Business leaders face a heavy burden in circumstances where insolvency is looming at the door. In these circumstances, the duty of care shifts from the shareholders to the creditors of the company, and the directors must bear the burden of additional liabilities arising from the Insolvency Act 1986 (the Law). The risk of personal liability becomes real and defaulting directors may be called upon to contribute personally for not preventing damages and taking appropriate measures to protect the interests of creditors when the company is liquidated.
Directors of companies with solvency problems should be aware not only of their duties to conduct their business in such a way as to minimize creditor losses, but also to act with honesty and integrity throughout. Persons found guilty of fraudulent transactions (s213), illicit transactions (s214) and/or misdeeds (s212) under the law face heavy fines and contribution guidelines imposed by the court.
Unlike Articles 213 and 214 of the law, where the action is brought at the request of the liquidator, on the other hand, Article 212 is a powerful article giving even third parties the means to bring an action against any officer of the company found guilty of serious misconduct. , negligence, abuse of position, and breach of fiduciary or other duties in the performance of their duties in connection with the company.
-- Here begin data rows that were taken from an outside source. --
-- ==== Sys2Proof/Tests/Slice0.lean ====
section
/-! SUPPORT. The model's own tests: one step each on a small state, the expected values taken from the worked examples of
the rules and from 95_test_vectors.md; keys written out from R61, R66 and R67; a refused term for each check of
`wellFormed`; and, for the statements of Obligations.lean that have hypotheses, a state that meets them. -/

namespace Sys2Proof.Tests

open Sys2Proof.Machine

/-! ## Small states -/

/-- A memory from 64-bit slots. -/
def slots : List (Word × Word) → Memory
  | [] => []
  | (a, v) :: rest => (slots rest).write64 a v

/-- A running machine with a bus. -/
def machine (x : Regs) (m : List (Word × Word)) : State :=
  { State.reset with regs := x, runState := .running, bus := .bound, mem := slots m }

/-- The setting of the rules' examples (40_execution_engine.md section 6): the instruction at 0x100. -/
def at100 (key slot1 slot2 : Word) (x : Regs) (m : List (Word × Word)) : State :=
  machine { x with pc := 0x100 } ((0x100, key) :: (0x108, slot1) :: (0x110, slot2) :: m)

/-- Whether an outcome is a next state. -/
def completes (o : Host.Outcome State Fault Refusal) : Bool :=
  match o with
  | .next _ => true
  | .fault _ => false
  | .refused _ => false

/-- The next state of an outcome; the reset state if it has none. -/
def after (o : Host.Outcome State Fault Refusal) : State :=
  match o with
  | .next t => t
  | .fault _ => State.reset
  | .refused _ => State.reset

/-- An outcome that completes is a next state. -/
theorem next_of_completes (o : Host.Outcome State Fault Refusal) (h : completes o = true) : o = .next (after o) := by
  cases o <;> first | rfl | cases h

/-! ## Well-formedness: each menu accepts its own and refuses a term outside it (R67) -/

theorem test_wellFormed_accepts :
    Instr.nop.wellFormed = true ∧ (Instr.add .rd .imm).wellFormed = true ∧ (Instr.xchg .dir .rd).wellFormed = true ∧
    (Instr.neg .ri).wellFormed = true := by decide

theorem test_wellFormed_M6_refuses :
    (Instr.add .imm .imm).wellFormed = false ∧ (Instr.cmp .ri .rd).wellFormed = false ∧
    (Instr.shl .idx .imm).wellFormed = false ∧ (Instr.cmpsq .dir .dir).wellFormed = false := by decide

theorem test_wellFormed_M3_refuses :
    (Instr.xchg .rd .imm).wellFormed = false ∧ (Instr.xadd .ri .imm).wellFormed = false := by decide

theorem test_wellFormed_M1_refuses : (Instr.not .imm).wellFormed = false ∧ (Instr.neg .bix).wellFormed = false := by decide

/-! ## Keys written out from the encoding: opcode in bits 31:16, sel2 in bits 5:3, sel1 in bits 2:0 (R61, R66, R67) -/

theorem test_decode_control : decode 0x00000000 = .ok .nop ∧ decode 0x00010000 = .ok .hlt := by decide

theorem test_decode_arithmetic :
    decode 0x00020009 = .ok (.add .rd .rd) ∧ decode 0x0003000A = .ok (.sub .dir .rd) ∧
    decode 0x00040011 = .ok (.adc .rd .dir) ∧ decode 0x00050001 = .ok (.sbb .rd .imm) := by decide

theorem test_decode_bitwise :
    decode 0x00060003 = .ok (.and .ri .imm) ∧ decode 0x00070002 = .ok (.or .dir .imm) ∧
    decode 0x00080009 = .ok (.xor .rd .rd) ∧ decode 0x00090003 = .ok (.not .ri) ∧
    decode 0x000A0002 = .ok (.neg .dir) := by decide

theorem test_decode_shift :
    decode 0x000B0001 = .ok (.shl .rd .imm) ∧ decode 0x000C0011 = .ok (.shr .rd .dir) ∧
    decode 0x000D000A = .ok (.sal .dir .rd) ∧ decode 0x000E0003 = .ok (.sar .ri .imm) := by decide

theorem test_decode_rotate :
    decode 0x000F0002 = .ok (.rol .dir .imm) ∧ decode 0x00100009 = .ok (.ror .rd .rd) ∧
    decode 0x0011000A = .ok (.rcl .dir .rd) ∧ decode 0x00120011 = .ok (.rcr .rd .dir) := by decide

theorem test_decode_compare : decode 0x00130001 = .ok (.cmp .rd .imm) ∧ decode 0x00140011 = .ok (.test .rd .dir) := by decide

theorem test_decode_exchange :
    decode 0x0015000A = .ok (.xchg .dir .rd) ∧ decode 0x00160009 = .ok (.xadd .rd .rd) ∧
    decode 0x00170003 = .ok (.cmpxchg .ri .imm) ∧ decode 0x00180011 = .ok (.cmpxchg8b .rd .dir) := by decide

theorem test_decode_block :
    decode 0x00190001 = .ok (.cmpsb .rd .imm) ∧ decode 0x001A000A = .ok (.cmpsw .dir .rd) ∧
    decode 0x001B0002 = .ok (.cmpsd .dir .imm) ∧ decode 0x001C0009 = .ok (.cmpsq .rd .rd) := by decide

/-- Words that are no key (R69, R70, R71): each reason once. -/
theorem test_decode_rejects :
    decode 0x00020000 = .error .notInMenu ∧ decode 0x00000001 = .error .notInMenu ∧
    decode 0x00020201 = .error .reservedBitsSet ∧ decode 0x00020041 = .error .thirdSelectorSet ∧
    decode 0x00020006 = .error .noSuchMode ∧ decode 0x001D0001 = .error .unassignedOpcode ∧
    decode 0xFFFFFFFF = .error .reservedBitsSet := by decide

theorem test_decode_truncated : decodeBytes [0x01, 0x00, 0x02] = .error .truncated := by decide

theorem test_decodeTableWord : decodeTableWord 32 0x00020001 = some (.add .rd .imm) ∧ decodeTableWord 32 0x00020000 = none := by
  decide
If the court finds the officer guilty of misconduct and breach under this section, the court may compel him to repay, restore or remit the amount which the court thinks the officer has unjustly benefited from during the period the company was in financial difficulty.
Section 212 of the Act also allows disgruntled creditors to bring a claim, although they must be able to demonstrate to the court that they personally suffered a loss as a result of the fault, rather than relying on the general loss of the insolvent company. Interestingly, the recovery under the s212 claim forms part of the general assets of the insolvent company and as such may be covered by a prior charge or assignment on the future property. Thus, if an unsecured creditor decides to sue for fault, since their interests rank second to those of a secured creditor, they may only be able to recover less than originally expected.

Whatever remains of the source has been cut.